Original publication date: March 16, 2023. Updated January 11, 2024
As the unwinding of the Medicaid continuous coverage requirement continues, both states and the federal government are tracking and monitoring the impacts of the resumption of eligibility redeterminations and disenrollments. The Centers for Medicare & Medicaid Services (CMS) continues to release monthly batches of required state data reporting metrics. However, given the time-lags and caveats of the CMS data, many states have decided to also publish their own state data dashboards. On December 18, 2023 CMS released an informational bulletin that, for the first time, officially encouraged states to supplement their federal reporting with their own state-specific data analysis, as well as to follow best practices of reporting data broken down by eligibility group and other demographic characteristics (e.g., age, race, ethnicity, language).

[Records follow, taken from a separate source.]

-- ==== Sys2Proof/Machine/Ops.lean ====
section
/-! DEFINITION. The shared operations: the helpers of R13, the Shift Engine (spec/40_shift_engine.md),
the contracts for integer arguments (R171), and the accessors of the state. The block takes no
exception and returns from none (spec/60_exceptions.md rules R170, R176), and it has no memory
(spec/20_memory.md rule R40): there is no such operation to write. -/

namespace Sys2Proof.Machine

/-! ## The helpers of R13, over natural numbers and integers so that nothing wraps (R86) -/

/-- `LSL32(a, n)` for 0 to 32: `trunc_32(zext_64(a) * 2^n)`. -/
def lsl32 (a : Word) (n : Nat) : Word := BitVec.ofNat 32 (a.toNat * 2 ^ n)

/-- `LSR32(a, n)` for 0 to 32: `floor(a / 2^n)`. -/
def lsr32 (a : Word) (n : Nat) : Word := BitVec.ofNat 32 (a.toNat / 2 ^ n)

/-- `ASR32(a, n)` for 0 to 31: `trunc_32(floor(signed(a) / 2^n))`. -/
def asr32 (a : Word) (n : Nat) : Word := BitVec.ofInt 32 (a.toInt / 2 ^ n)

/-- `ROR32(a, n)` for 0 to 31. -/
def ror32 (a : Word) (n : Nat) : Word := if n = 0 then a else lsr32 a n ||| lsl32 a (32 - n)

/-- `Replicate32(b)`. -/
def replicate32 (b : Bool) : Word := if b then 0xFFFFFFFF#32 else 0x00000000#32

/-! ## The Shift Engine -/

/-- R81. -/
def shiftLSL (amount value : Word) (carryIn : Bool) : ShiftResult :=
  if amount = 0#32 then rawShift value carryIn
  else if amount.toNat ≤ 32 then rawShift (lsl32 value amount.toNat) (lastBitOutLeft value amount.toNat)
  else rawShift 0#32 false

/-- R82: an amount of 0 encodes LSR by 32. -/
def shiftLSR (amount value : Word) : ShiftResult :=
  if amount = 0#32 then rawShift 0#32 (signBit value)
  else if amount.toNat ≤ 32 then rawShift (lsr32 value amount.toNat) (lastBitOutRight value amount.toNat)
  else rawShift 0#32 false

/-- R83: an amount of 0 behaves as 32 or more, and so does every amount from 32 up. -/
def shiftASR (amount value : Word) : ShiftResult :=
  if 1 ≤ amount.toNat ∧ amount.toNat ≤ 31 then
    rawShift (asr32 value amount.toNat) (lastBitOutRight value amount.toNat)
  else rawShift (replicate32 (signBit value)) (signBit value)

/-- R84, for an amount that is not 0: a multiple of 32 rotates by 32. -/
def shiftROR (amount value : Word) : ShiftResult :=
  let n := amount.toNat % 32
  if n = 0 then rawShift value (signBit value)
  else rawShift (ror32 value n) (lastBitOutRight value n)

/-- R85: the carry enters at bit 31 and bit 0 leaves. -/
def shiftRRX (value : Word) (carryIn : Bool) : ShiftResult :=
  rawShift (lsl32 (BitVec.ofBool carryIn |>.setWidth 32) 31 ||| lsr32 value 1) (value.getLsbD 0)

/-- Rotate right as R80 dispatches it: an amount of exactly 0 is RRX. -/
def shiftRotate (amount value : Word) (carryIn : Bool) : ShiftResult :=
  if amount = 0#32 then shiftRRX value carryIn else shiftROR amount value

/-- The Shift Engine (R80). -/
def shift (kind : ShiftKind) (amount value : Word) (carryIn : Bool) : ShiftResult :=
  match kind with
  | .logicalLeft => shiftLSL amount value carryIn
  | .logicalRight => shiftLSR amount value
  | .arithmeticRight => shiftASR amount value
  | .rotateRight => shiftRotate amount value carryIn

/-! ## The contracts for callers whose argument is wider than the port (R171, R103, R88) -/

/-- `classify(opcode: 0..=0xF)` for an integer: above 0xF no mnemonic, never a default. -/
def classifyNat (opcode : Nat) : Except Fault Mnemonic :=
  if opcode ≤ 0xF then .ok (classify (BitVec.ofNat 4 opcode)) else .error .opcodeOutOfRange

/-- `shift` for an integer kind: outside the four enumerants no result. -/
def shiftNat (kind : Nat) (amount value : Word) (carryIn : Bool) : Except Fault ShiftResult :=
  if kind ≤ 3 then .ok (shift (kindOf (BitVec.ofNat 2 kind)) amount value carryIn)
  else .error .shiftKindOutOfRange

/-! ## The state's accessors -/

/-- `x[i]` (R14): the caller's register, every index alike (R22). -/
def State.readReg (s : State) (i : RegIndex) : Word := s.x[i.toNat]

/-- Hand an output to the caller: the only write of a step (R7). -/
def State.emit (s : State) (o : Output) : State := { s with out := o }

/-- The call `classify` with a number (R100, R171): the classifier's answer, or a hard failure to the
caller (R172) with nothing handed out. -/
def State.runClassifyInt (s : State) (opcode : Nat) : Host.Outcome State Fault Refusal :=
  match classifyNat opcode with
  | .ok m => .next (s.emit (.classified m (familyOf m)))
  | .error f => .fault f

/-- The call `shift` with a number as kind (R80, R171): amount, value and carry are the ports'. -/
def State.runShiftInt (s : State) (kind : Nat) : Host.Outcome State Fault Refusal :=
  match shiftNat kind s.shAmount s.shValue s.carryIn with
  | .ok r => .next (s.emit (.shifted r))
  | .error f => .fault f

/-! ## What the caller can do between steps (R11, R33, R187) -/

/-- Present a word to a contract that reads the `word` port. -/
def State.presentWord (s : State) (c : Call) (w : Word) : State := { s with call := c, word := w }

/-- Present a number as a word; one that does not fit 32 bits is not cut down and changes nothing. -/
def State.presentWide (s : State) (c : Call) (w : Nat) : State :=
  if w < 2 ^ 32 then s.presentWord c (BitVec.ofNat 32 w) else s

/-- Present a number to the Opcode Classifier. -/
def State.presentOpcode (s : State) (opcode : BitVec 4) : State := { s with call := .classify, opcode := opcode }

/-- Present a kind, an amount and a value to the Shift Engine; the carry is the caller's flag. -/
def State.presentShift (s : State) (kind : BitVec 2) (amount value : Word) : State :=
  { s with call := .shift, shKind := kind, shAmount := amount, shValue := value }

/-- Make a call; no port changes. With it the caller hands a number to `classify` or `shift`. -/
def State.presentCall (s : State) (c : Call) : State := { s with call := c }

/-- The caller changes its carry flag (R23: "mutation is the responsibility of the execution stage"). -/
def State.callerSetsCarry (s : State) (c : Bool) : State := { s with carryIn := c }

/-- The caller changes a register of its own (R21). -/
def State.callerSetsReg (s : State) (i : RegIndex) (v : Word) : State := { s with x := s.x.set i.toNat v }

end Sys2Proof.Machine
end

Releasing state-data via a dashboard or some other format allows states to follow other specific best practices, including the ability to provide additional detail about definitions, timeframes, and state context that are important for communicating the unique and specific circumstances that states are experiencing during unwinding. Colorado’s state dashboard, for example, highlights the state’s lower unemployment rate and provides context around the state’s reconsideration period in order to help users understand the CMS data reports. Several states are also using state data and insurance dashboards to report how many individuals have been reinstated in Medicaid after a termination (see the SHVS expert perspective on States’ Reporting of Medicaid Unwinding Reinstatement Data), thus telling a more complete story about what happens to individuals after they are disenrolled.

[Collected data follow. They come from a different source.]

/-! ## Ports and text -/

/-- The port signals of R11 carry a decoder's whole answer, and `psr_valid` is 1 exactly for a PSR
transfer (R150; the codes are the spec's decisions D3 and D5). -/
def Obligations.PortSignalsLoseNothing : Prop :=
  (∀ d d' : Op2, op2Ports d = op2Ports d' → d = d') ∧
  (∀ k k' : Option PsrOperationKind, psrPorts k = psrPorts k' → k = k') ∧
  (∀ m m' : Mnemonic, classifierPorts m = classifierPorts m' → m = m') ∧
  (∀ w : Word, (psrPorts (tryDecodePsr w)).psrValid = true ↔ ∃ k, tryDecodePsr w = some k)

/-- The codes of R11 on the ports, all of them at once and in every state (R8, R25, D25), read from the bits of
the inputs: `mnemonic` is the opcode number, `family` 1 for Arithmetic, `psr_kind` 0 Mrs, 1 Msr, 2 MsrFlg,
`op2_is_imm` the immediate flag, `shift_by_reg` bit 4, `shift_kind` and `sh_kind` 0 LSL, 1 LSR, 2 ASR, 3 ROR, and
every signal that does not belong to the form has no value. The codes are the spec's decisions D1, D3 and
D5. -/
def Obligations.PortsCarryTheListedCodes : Prop :=
  ∀ (s : State) (w : Word), w = s.word →
    (s.ports.op2.op2IsImm = w.getLsbD 25) ∧
    (w.getLsbD 25 = true → s.ports.op2 =
      ⟨true, some (w.extractLsb' 0 8), some (w.extractLsb' 8 4 ++ 0#1), none, none, none, none, none⟩) ∧
    (w.getLsbD 25 = false → w.getLsbD 4 = false → s.ports.op2 =
      ⟨false, none, none, some (w.extractLsb' 0 4), some (w.extractLsb' 5 2), some false,
        some (w.extractLsb' 7 5), none⟩) ∧
    (w.getLsbD 25 = false → w.getLsbD 4 = true → s.ports.op2 =
      ⟨false, none, none, some (w.extractLsb' 0 4), some (w.extractLsb' 5 2), some true,
        none, some (w.extractLsb' 8 4)⟩) ∧
    (mrsPattern.accepts w = true → s.ports.psr = ⟨true, some 0#2, some (w.extractLsb' 12 4), none, none⟩) ∧
    (msrPattern.accepts w = true → s.ports.psr = ⟨true, some 1#2, none, some (w.extractLsb' 0 4), none⟩) ∧
    (msrFlgPattern.accepts w = true → s.ports.psr = ⟨true, some 2#2, none, none, some s.ports.op2⟩) ∧
    (mrsPattern.accepts w = false → msrPattern.accepts w = false → msrFlgPattern.accepts w = false →
      s.ports.psr = ⟨false, none, none, none, none⟩) ∧
    s.ports.classifier.mnemonic = s.opcode ∧
    (s.ports.classifier.family = 1#1 ↔
      (2 ≤ s.opcode.toNat ∧ s.opcode.toNat ≤ 7) ∨ s.opcode = 0xA#4 ∨ s.opcode = 0xB#4) ∧
    (s.shKind = 0#2 → s.ports.sh = shift .logicalLeft s.shAmount s.shValue s.carryIn) ∧
    (s.shKind = 1#2 → s.ports.sh = shift .logicalRight s.shAmount s.shValue s.carryIn) ∧
    (s.shKind = 2#2 → s.ports.sh = shift .arithmeticRight s.shAmount s.shValue s.carryIn) ∧
    (s.shKind = 3#2 → s.ports.sh = shift .rotateRight s.shAmount s.shValue s.carryIn)

/-- What an evaluation hands out is what the ports carry for its inputs (R8, R11, R193); while `psr_valid` is 1
the flow gives no ALU answer, and for an ALU answer the classifier port agrees if the caller presents the
word's opcode to it (D25, R121). -/
def Obligations.EvaluationsHandOutThePorts : Prop :=
  ∀ s t : State, step s = .next t →
    t.ports = s.ports ∧
    (∀ k, t.out = .psr k → s.ports.psr = psrPorts k) ∧
    (∀ m f, s.call = .classify → t.out = .classified m f → s.ports.classifier = ⟨m.opcode, familyCode f⟩) ∧
    (∀ d r, t.out = .operand d r → s.ports.op2 = op2Ports d) ∧
    (∀ r, s.call = .shift → t.out = .shifted r → s.ports.sh = r) ∧
    (∀ k, t.out = .decoded (.psrTransfer k) → s.ports.psr = psrPorts (some k)) ∧
    (∀ m f d, t.out = .decoded (.alu m f d) → s.ports.psr.psrValid = false ∧ s.ports.op2 = op2Ports d ∧
      (s.opcode = opcodeOf s.word → s.ports.classifier = ⟨m.opcode, familyCode f⟩))

/-- The text of a register operand, form by form, with the spec's examples (R70, R67, R69; D16 to D18). -/
def Obligations.RegisterOperandTextByForm : Prop :=
  (∀ rm : RegIndex,
    renderOp2 (.register (.immediate 0#5) .logicalLeft rm) = "R" ++ Nat.repr rm.toNat ∧
    renderOp2 (.register (.immediate 0#5) .rotateRight rm) = "R" ++ Nat.repr rm.toNat ++ ", RRX" ∧
    renderOp2 (.register (.immediate 0#5) .logicalRight rm) = "R" ++ Nat.repr rm.toNat ++ ", LSR #32" ∧
    renderOp2 (.register (.immediate 0#5) .arithmeticRight rm) = "R" ++ Nat.repr rm.toNat ++ ", ASR #32") ∧
  (∀ (n : BitVec 5) (k : ShiftKind) (rm : RegIndex), n ≠ 0#5 →
    renderOp2 (.register (.immediate n) k rm) =
      "R" ++ Nat.repr rm.toNat ++ ", " ++ renderKind k ++ " #" ++ Nat.repr n.toNat) ∧
  (∀ (k : ShiftKind) (rs rm : RegIndex),
    renderOp2 (.register (.register rs) k rm) =
      "R" ++ Nat.repr rm.toNat ++ ", " ++ renderKind k ++ " " ++ ("R" ++ Nat.repr rs.toNat)) ∧
  renderOp2 (.register (.immediate 4#5) .logicalLeft 1#4) = "R1, LSL #4" ∧
  renderOp2 (.register (.register 4#4) .logicalRight 3#4) = "R3, LSR R4" ∧
  renderOp2 (.register (.register 0#4) .logicalLeft 3#4) = "R3, LSL R0"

States Publicly Posting Unwinding Data
To date, 47 states including the District of Columbia (D.C.) have publicly published their own unwinding data in some format (this does not include states with pre-existing enrollment dashboards that don’t specifically identify unwinding cohorts). In most cases, state Medicaid departments are releasing those data, although some State-Based Marketplaces (SBMs) are also publishing unwinding data (see the SHVS expert perspective on SBM Marketplace Transition Data During the Unwinding). Of the 47 states currently reporting data:
- 24 release state unwinding data online in either an interactive dashboard or static pdf format.
- Three states only release copies of their required CMS Monthly Unwinding Data
- 20 states release both state data and their CMS Monthly Unwinding Data reports.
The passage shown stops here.